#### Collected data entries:
○ ○ ○ ○
-- ==== Sys2Proof/Proofs/SourceSelection.lean ====
section
/-! The source that a conversion selects, the permitted set that it leaves, and the offset of a switch (R16 to R18). -/

namespace Sys2Proof.Machine

section
variable (m : Mc) (f : SampleFrame) (raw : RawStrains)

/-- The source that a conversion selects. -/
def Mc.selectedOn : Source := selected m.permittedNow (m.validA f) (m.validB f)

theorem Mc.permittedNow_eq :
    m.permittedNow =
      if m.armingZeros ≠ none ∨ (m.pendZeroExt ≠ [] ∧ m.tag.state = .idle) then restored (m.program.map McProgram.fitted)
      else m.dropArms.foldl Permitted.drop m.permitted := by
  unfold Mc.permittedNow
  simp only [Bool.or_eq_true, Bool.and_eq_true, decide_eq_true_eq, Option.isSome_iff_ne_none]
  rfl

theorem selected_eq (p : Permitted) (a b : Bool) :
    selected p a b =
      if p.both ∧ a ∧ b then .both else if p.armA ∧ a then .armA else if p.armB ∧ b then .armB else .crosshead := by
  unfold selected usable
  simp only [Bool.and_eq_true, and_assoc]

theorem Permitted.prune_eq (p : Permitted) (a b : Bool) :
    p.prune a b = { both := p.both && a && b, armA := p.armA && a, armB := p.armB && b, crosshead := p.crosshead } := rfl

theorem MotionState.prunes_iff (st : MotionState) :
    st.prunes = true ↔ st = .armed ∨ st = .running ∨ st = .paused ∨ st = .stopped := by
  cases st <;> decide

/-! ## The choice in its cases -/

theorem Mc.choose_source : (m.choose f raw).source = m.selectedOn f := by
  unfold Mc.choose
  split
  · simp only
    split
    · next same => exact same.symm
    · rfl
  · rfl

/-- The first conversion (log entry 10). -/
theorem Mc.choose_first (first : m.source = none ∨ m.last = none) :
    m.choose f raw =
      { source := m.selectedOn f, switched := false, offset := m.offset, mark := m.offsetRezero, permitted := m.permittedNow } := by
  unfold Mc.choose
  simp only
  split
  · next source last =>
    obtain none | none := first
    · exact absurd (none.symm.trans source) nofun
    · exact absurd (none.symm.trans last) nofun
  · rfl

variable {m f} {cur : Source} {l : LastSample} (source : m.source = some cur) (last : m.last = some l)
include source last

theorem Mc.choose_stays (same : m.selectedOn f = cur) :
    m.choose f raw =
      { source := cur, switched := false, offset := (m.offsetNoSwitch cur (raw.get cur) l.sample.strain).1
        mark := (m.offsetNoSwitch cur (raw.get cur) l.sample.strain).2, permitted := m.permittedNow } := by
  unfold Mc.choose
  rw [source, last]
  exact if_pos same

theorem Mc.choose_switches (other : m.selectedOn f ≠ cur) :
    m.choose f raw =
      { source := m.selectedOn f, switched := true, offset := l.sample.strain - l.raw.get (m.selectedOn f)
        mark := m.offsetRezero || m.zeroesArms
        permitted :=
          if cur.code < (m.selectedOn f).code ∧ m.tag.state.prunes then m.permittedNow.prune (m.validA f) (m.validB f)
          else m.permittedNow } := by
  unfold Mc.choose
  rw [source, last]
  exact if_neg other

end

/-- The source and the outcome of stage 5 in the state that a conversion leaves. -/
theorem State.conversionDesk_choice (s : State) (g : GoodFrame) (rest : List GoodFrame) :
    ∃ raw, (s.mc.condition g).2.2 = s.mc.choose g.frame raw ∧ raw = (s.mc.condition g).1.raw ∧
      (s.mc.condition g).1.sample.source = (s.mc.choose g.frame raw).source ∧
      (s.mc.condition g).1.sample.sourceChanged = (s.mc.choose g.frame raw).switched ∧
      (s.mc.condition g).1.sample.strain =
        sat32 (raw.get (s.mc.choose g.frame raw).source + (s.mc.choose g.frame raw).offset) ∧
      (s.conversionDesk g rest).mc.source = some (s.mc.choose g.frame raw).source ∧
      (s.conversionDesk g rest).mc.permitted = (s.mc.choose g.frame raw).permitted ∧
      (s.conversionDesk g rest).mc.offset = (s.mc.choose g.frame raw).offset ∧
      (s.conversionDesk g rest).mc.offsetRezero = (s.mc.choose g.frame raw).mark :=
  ⟨_, rfl, rfl, rfl, rfl, rfl, rfl, rfl, rfl, rfl⟩

end Sys2Proof.Machine

open Sys2Proof Sys2Proof.Machine

/-- Settles O19: the choice of the conversion in its three cases (`Mc.choose_first`, `Mc.choose_stays`, `Mc.choose_switches`). -/
theorem conversionSelectsSourceWithContinuity : Obligations.ConversionSelectsSourceWithContinuity := by
  refine ⟨fun s g rest waiting together => ?selects, fun s g rest cur l waiting source last => ?continuous,
    fun p => ⟨rfl, rfl⟩, rfl, rfl, rfl, rfl, rfl⟩
  case selects =>
    obtain ⟨raw, -, -, chosen, changed, -, now, permitted, offset, -⟩ := s.conversionDesk_choice g rest
    have picks := s.mc.choose_source g.frame raw
    have selects : (s.mc.condition g).1.sample.source = s.mc.selectedOn g.frame := chosen.trans picks
    have began (cur : Source) (source : s.mc.source = some cur) : ∃ l, s.mc.last = some l := by
      rw [source] at together
      exact Option.isSome_iff_exists.1 together.symm
    refine ⟨_, (s.mc.condition g).1, exec_conversion_of_waiting s g rest waiting, s.conversionDesk_last g rest,
      ⟨?_, ?_, fun keeps => ?_⟩, rfl, ?_, now.trans (congrArg some chosen.symm), fun first => ?_⟩
    · rw [selects, Mc.selectedOn, selected_eq, Mc.permittedNow_eq]
      rfl
    · rintro ⟨⟨cur, source, lower⟩, prunes⟩
      obtain ⟨l, last⟩ := began cur source
      rw [selects] at lower
      have switches := Mc.choose_switches raw source last (f := g.frame) fun same => lt_irrefl _ (same ▸ lower)
      rw [permitted, switches]
      refine (if_pos ⟨lower, (MotionState.prunes_iff _).2 prunes⟩).trans ?_
      rw [Permitted.prune_eq, Mc.permittedNow_eq]
      rfl
    · rw [permitted, ← Mc.permittedNow_eq]
      cases source : s.mc.source with
      | none => rw [Mc.choose_first _ _ _ (.inl source)]
      | some cur =>
        obtain ⟨l, last⟩ := began cur source
        by_cases same : s.mc.selectedOn g.frame = cur
        · rw [Mc.choose_stays raw source last same]
        · rw [Mc.choose_switches raw source last same]
          refine if_neg fun both => keeps ⟨⟨cur, source, ?_⟩, (MotionState.prunes_iff _).1 both.2⟩
          rw [selects]
          exact both.1
    · rw [changed, selects]
      cases source : s.mc.source with
      | none => simp [Mc.choose_first _ _ _ (.inl source)]
      | some cur =>
        obtain ⟨l, last⟩ := began cur source
        by_cases same : s.mc.selectedOn g.frame = cur
        · simp [Mc.choose_stays raw source last same, same]
        · simp [Mc.choose_switches raw source last same, Ne.symm same]
    · rw [offset, Mc.choose_first _ _ _ (.inl first)]
  case continuous =>
    obtain ⟨raw, -, kept, chosen, changed, strain, now, permitted, offset, -⟩ := s.conversionDesk_choice g rest
    have picks := s.mc.choose_source g.frame raw
    refine ⟨_, (s.mc.condition g).1, exec_conversion_of_waiting s g rest waiting, s.conversionDesk_last g rest,
      now.trans (congrArg some chosen.symm), fun other => ?_, fun same => ?_⟩
    · have switches := Mc.choose_switches raw source last (f := g.frame) (by rwa [← picks, ← chosen])
      rw [chosen, changed, offset, strain, switches, ← kept]
      exact ⟨rfl, rfl, rfl⟩
    · rw [changed, Mc.choose_stays raw source last (by rwa [← picks, ← chosen])]
end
○ ○ ○ ○
#### PROBLEM DETAILS:
Every line above should be reproduced precisely.

#### SOLUTION:
-- ==== Sys2Proof/Proofs/SourceSelection.lean ====
section
/-! The source that a conversion selects, the permitted set that it leaves, and the offset of a switch (R16 to R18). -/

namespace Sys2Proof.Machine

section
variable (m : Mc) (f : SampleFrame) (raw : RawStrains)

/-- The source that a conversion selects. -/
def Mc.selectedOn : Source := selected m.permittedNow (m.validA f) (m.validB f)

theorem Mc.permittedNow_eq :
    m.permittedNow =
      if m.armingZeros ≠ none ∨ (m.pendZeroExt ≠ [] ∧ m.tag.state = .idle) then restored (m.program.map McProgram.fitted)
      else m.dropArms.foldl Permitted.drop m.permitted := by
  unfold Mc.permittedNow
  simp only [Bool.or_eq_true, Bool.and_eq_true, decide_eq_true_eq, Option.isSome_iff_ne_none]
  rfl

theorem selected_eq (p : Permitted) (a b : Bool) :
    selected p a b =
      if p.both ∧ a ∧ b then .both else if p.armA ∧ a then .armA else if p.armB ∧ b then .armB else .crosshead := by
  unfold selected usable
  simp only [Bool.and_eq_true, and_assoc]

theorem Permitted.prune_eq (p : Permitted) (a b : Bool) :
    p.prune a b = { both := p.both && a && b, armA := p.armA && a, armB := p.armB && b, crosshead := p.crosshead } := rfl

theorem MotionState.prunes_iff (st : MotionState) :
    st.prunes = true ↔ st = .armed ∨ st = .running ∨ st = .paused ∨ st = .stopped := by
  cases st <;> decide

/-! ## The choice in its cases -/

theorem Mc.choose_source : (m.choose f raw).source = m.selectedOn f := by
  unfold Mc.choose
  split
  · simp only
    split
    · next same => exact same.symm
    · rfl
  · rfl

/-- The first conversion (log entry 10). -/
theorem Mc.choose_first (first : m.source = none ∨ m.last = none) :
    m.choose f raw =
      { source := m.selectedOn f, switched := false, offset := m.offset, mark := m.offsetRezero, permitted := m.permittedNow } := by
  unfold Mc.choose
  simp only
  split
  · next source last =>
    obtain none | none := first
    · exact absurd (none.symm.trans source) nofun
    · exact absurd (none.symm.trans last) nofun
  · rfl

variable {m f} {cur : Source} {l : LastSample} (source : m.source = some cur) (last : m.last = some l)
include source last

theorem Mc.choose_stays (same : m.selectedOn f = cur) :
    m.choose f raw =
      { source := cur, switched := false, offset := (m.offsetNoSwitch cur (raw.get cur) l.sample.strain).1
        mark := (m.offsetNoSwitch cur (raw.get cur) l.sample.strain).2, permitted := m.permittedNow } := by
  unfold Mc.choose
  rw [source, last]
  exact if_pos same

theorem Mc.choose_switches (other : m.selectedOn f ≠ cur) :
    m.choose f raw =
      { source := m.selectedOn f, switched := true, offset := l.sample.strain - l.raw.get (m.selectedOn f)
        mark := m.offsetRezero || m.zeroesArms
        permitted :=
          if cur.code < (m.selectedOn f).code ∧ m.tag.state.prunes then m.permittedNow.prune (m.validA f) (m.validB f)
          else m.permittedNow } := by
  unfold Mc.choose
  rw [source, last]
  exact if_neg other

end

/-- The source and the outcome of stage 5 in the state that a conversion leaves. -/
theorem State.conversionDesk_choice (s : State) (g : GoodFrame) (rest : List GoodFrame) :
    ∃ raw, (s.mc.condition g).2.2 = s.mc.choose g.frame raw ∧ raw = (s.mc.condition g).1.raw ∧
      (s.mc.condition g).1.sample.source = (s.mc.choose g.frame raw).source ∧
      (s.mc.condition g).1.sample.sourceChanged = (s.mc.choose g.frame raw).switched ∧
      (s.mc.condition g).1.sample.strain =
        sat32 (raw.get (s.mc.choose g.frame raw).source + (s.mc.choose g.frame raw).offset) ∧
      (s.conversionDesk g rest).mc.source = some (s.mc.choose g.frame raw).source ∧
      (s.conversionDesk g rest).mc.permitted = (s.mc.choose g.frame raw).permitted ∧
      (s.conversionDesk g rest).mc.offset = (s.mc.choose g.frame raw).offset ∧
      (s.conversionDesk g rest).mc.offsetRezero = (s.mc.choose g.frame raw).mark :=
  ⟨_, rfl, rfl, rfl, rfl, rfl, rfl, rfl, rfl, rfl⟩

end Sys2Proof.Machine

open Sys2Proof Sys2Proof.Machine

/-- Settles O19: the choice of the conversion in its three cases (`Mc.choose_first`, `Mc.choose_stays`, `Mc.choose_switches`). -/
theorem conversionSelectsSourceWithContinuity : Obligations.ConversionSelectsSourceWithContinuity := by
  refine ⟨fun s g rest waiting together => ?selects, fun s g rest cur l waiting source last => ?continuous,
    fun p => ⟨rfl, rfl⟩, rfl, rfl, rfl, rfl, rfl⟩
  case selects =>
    obtain ⟨raw, -, -, chosen, changed, -, now, permitted, offset, -⟩ := s.conversionDesk_choice g rest
    have picks := s.mc.choose_source g.frame raw
    have selects : (s.mc.condition g).1.sample.source = s.mc.selectedOn g.frame := chosen.trans picks
    have began (cur : Source) (source : s.mc.source = some cur) : ∃ l, s.mc.last = some l := by
      rw [source] at together
      exact Option.isSome_iff_exists.1 together.symm
    refine ⟨_, (s.mc.condition g).1, exec_conversion_of_waiting s g rest waiting, s.conversionDesk_last g rest,
      ⟨?_, ?_, fun keeps => ?_⟩, rfl, ?_, now.trans (congrArg some chosen.symm), fun first => ?_⟩
    · rw [selects, Mc.selectedOn, selected_eq, Mc.permittedNow_eq]
      rfl
    · rintro ⟨⟨cur, source, lower⟩, prunes⟩
      obtain ⟨l, last⟩ := began cur source
      rw [selects] at lower
      have switches := Mc.choose_switches raw source last (f := g.frame) fun same => lt_irrefl _ (same ▸ lower)
      rw [permitted, switches]
      refine (if_pos ⟨lower, (MotionState.prunes_iff _).2 prunes⟩).trans ?_
      rw [Permitted.prune_eq, Mc.permittedNow_eq]
      rfl
    · rw [permitted, ← Mc.permittedNow_eq]
      cases source : s.mc.source with
      | none => rw [Mc.choose_first _ _ _ (.inl source)]
      | some cur =>
        obtain ⟨l, last⟩ := began cur source
        by_cases same : s.mc.selectedOn g.frame = cur
        · rw [Mc.choose_stays raw source last same]
        · rw [Mc.choose_switches raw source last same]
          refine if_neg fun both => keeps ⟨⟨cur, source, ?_⟩, (MotionState.prunes_iff _).1 both.2⟩
          rw [selects]
          exact both.1
    · rw [changed, selects]
      cases source : s.mc.source with
      | none => simp [Mc.choose_first _ _ _ (.inl source)]
      | some cur =>
        obtain ⟨l, last⟩ := began cur source
        by_cases same : s.mc.selectedOn g.frame = cur
        · simp [Mc.choose_stays raw source last same, same]
        · simp [Mc.choose_switches raw source last same, Ne.symm same]
    · rw [offset, Mc.choose_first _ _ _ (.inl first)]
  case continuous =>
    obtain ⟨raw, -, kept, chosen, changed, strain, now, permitted, offset, -⟩ := s.conversionDesk_choice g rest
    have picks := s.mc.choose_source g.frame raw
    refine ⟨_, (s.mc.condition g).1, exec_conversion_of_waiting s g rest waiting, s.conversionDesk_last g rest,
      now.trans (congrArg some chosen.symm), fun other => ?_, fun same => ?_⟩
    · have switches := Mc.choose_switches raw source last (f := g.frame) (by rwa [← picks, ← chosen])
      rw [chosen, changed, offset, strain, switches, ← kept]
      exact ⟨rfl, rfl, rfl⟩
    · rw [changed, Mc.choose_stays raw source last (by rwa [← picks, ← chosen])]
end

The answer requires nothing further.